Directions »
Scan the records for lines with the word "smallTable", and copy every such line.

Information supplied »
-- ==== Sys2Proof/Tests/Slice0.lean ====
section
/-! SUPPORT. Sys2Proof/Tests/Slice0.lean: decode tests, one-step tests with results from the spec's examples
or worked out by hand from its rules, and for each statement with hypotheses a state that meets them. -/

namespace Sys2Proof.Tests

open Sys2Proof Sys2Proof.Machine

-- One theorem at a time: a kernel evaluation holds a thread while it waits for the ones before it.
set_option Elab.async false

/-! ## Helpers -/

/-- Bytes placed in `IN` from an address on. -/
def place : Nat → List Byte → List Host.Cell → List Host.Cell
  | _, [], m => m
  | a, b :: bs, m => place (a + 1) bs (Store.put inDefault m a b)

/-- The reset state with bytes in `IN` from address 0 on. -/
def withBytes (bs : List Byte) : State := { State.reset with inMem := place 0 bs [] }

/-- `s` with the two argument registers. -/
def args (a b : Word) (s : State) : State := { s with arg0 := a, arg1 := b }

/-- `s` with engine 0 changed. -/
def eng (f : Engine → Engine) (s : State) : State := s.setEngine 0 (f (s.engine 0))

/-- The state after a command. -/
def ran (i : Instr) (s : State) : State :=
  match exec i s with
  | .next t => t
  | .fault _ => s
  | .refused _ => s

/-- The operation raised no error. -/
def isOk {σ α : Type} : Res σ α → Bool
  | .ok _ _ => true
  | .raise _ _ => false

theorem ok_of_isOk {σ α : Type} {r : Res σ α} (h : isOk r = true) : ∃ a s, r = .ok a s := by
  cases r with
  | ok a s => exact ⟨a, s, rfl⟩
  | raise e s => cases h

theorem raise_of_isOk {σ α : Type} {r : Res σ α} (h : isOk r = false) : ∃ e s, r = .raise e s := by
  cases r with
  | ok a s => cases h
  | raise e s => exact ⟨e, s, rfl⟩

/-- A record of one table set with one context: 8 bits, one plane, no configuration record. -/
def onePar : Par := { Par.reset with
  bitsPerRawSample := 8, numHSlices := 1, numVSlices := 1, qtSetCount := 1
  contextCount := Par.reset.contextCount.set 0 1
  valid := true, bitsMax := 8, bitsMask := 255, planeCount := 1, qtiCount := 2 }

/-- A frame of `w` by `h` samples with the record `p`; the region of engine 0 is the frame. -/
def framed (p : Par) (w h : Nat) (s : State) : State :=
  eng (fun e => { e with sl := { e.sl with w := w, h := h } })
    { s with par := p, width := BitVec.ofNat 32 w, height := BitVec.ofNat 32 h }

/-- `s` with the reader of engine 0 on the first `n` bytes. -/
def reading (n : Nat) (s : State) : State := eng (bsArm 0 (BitVec.ofNat _ n)) s

/-- `s` with the range decoder of engine 0 on the first `n` bytes. -/
def arming (n : Nat) (s : State) : State :=
  eng (rcArm s.inMem 0 (BitVec.ofNat 32 n) Config.defaultTransition) s

/-- `s` with plane 0 of engine 0 open. -/
def opened (s : State) : State := eng (openPlanes (· == 0)) s

/-- The table with the runs 1, 2, 125 at a running scale (R231). -/
def smallTable (scale : Nat) : List (BitVec 16) :=
  let lower := 0 :: List.replicate 2 (BitVec.ofNat 16 scale) ++ List.replicate 125 (BitVec.ofNat 16 (2 * scale))
  lower ++ qtUpper lower

/-- The record of program P5 of the test vectors: range coder, one set of 63 contexts, a configuration record. -/
def smallPar : Par :=
  let p := { onePar with
    version := 3, microVersion := 4, coderType := true, configPresent := true, tailSize := 3
    contextCount := Par.reset.contextCount.set 0 63 }
  ((p.setQt 0 0 (smallTable 1)).setQt 0 1 (smallTable 5)).setQt 0 2 (smallTable 25)

/-! ## Well-formedness -/

theorem test_wf_refuses_33_bits : Instr.wf (.bsBits 0 33) = false := by decide
theorem test_wf_refuses_table_5 : Instr.wf (.parQtab 0 0 5) = false := by decide
theorem test_decode_refuses_33_bits : decode 0x22000021 = .rejected .immOutOfRange := by decide
theorem test_decode_refuses_table_5 : decode 0x42000050 = .rejected .immOutOfRange := by decide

Task response »
def smallTable (scale : Nat) : List (BitVec 16) :=
  ((p.setQt 0 0 (smallTable 1)).setQt 0 1 (smallTable 5)).setQt 0 2 (smallTable 25)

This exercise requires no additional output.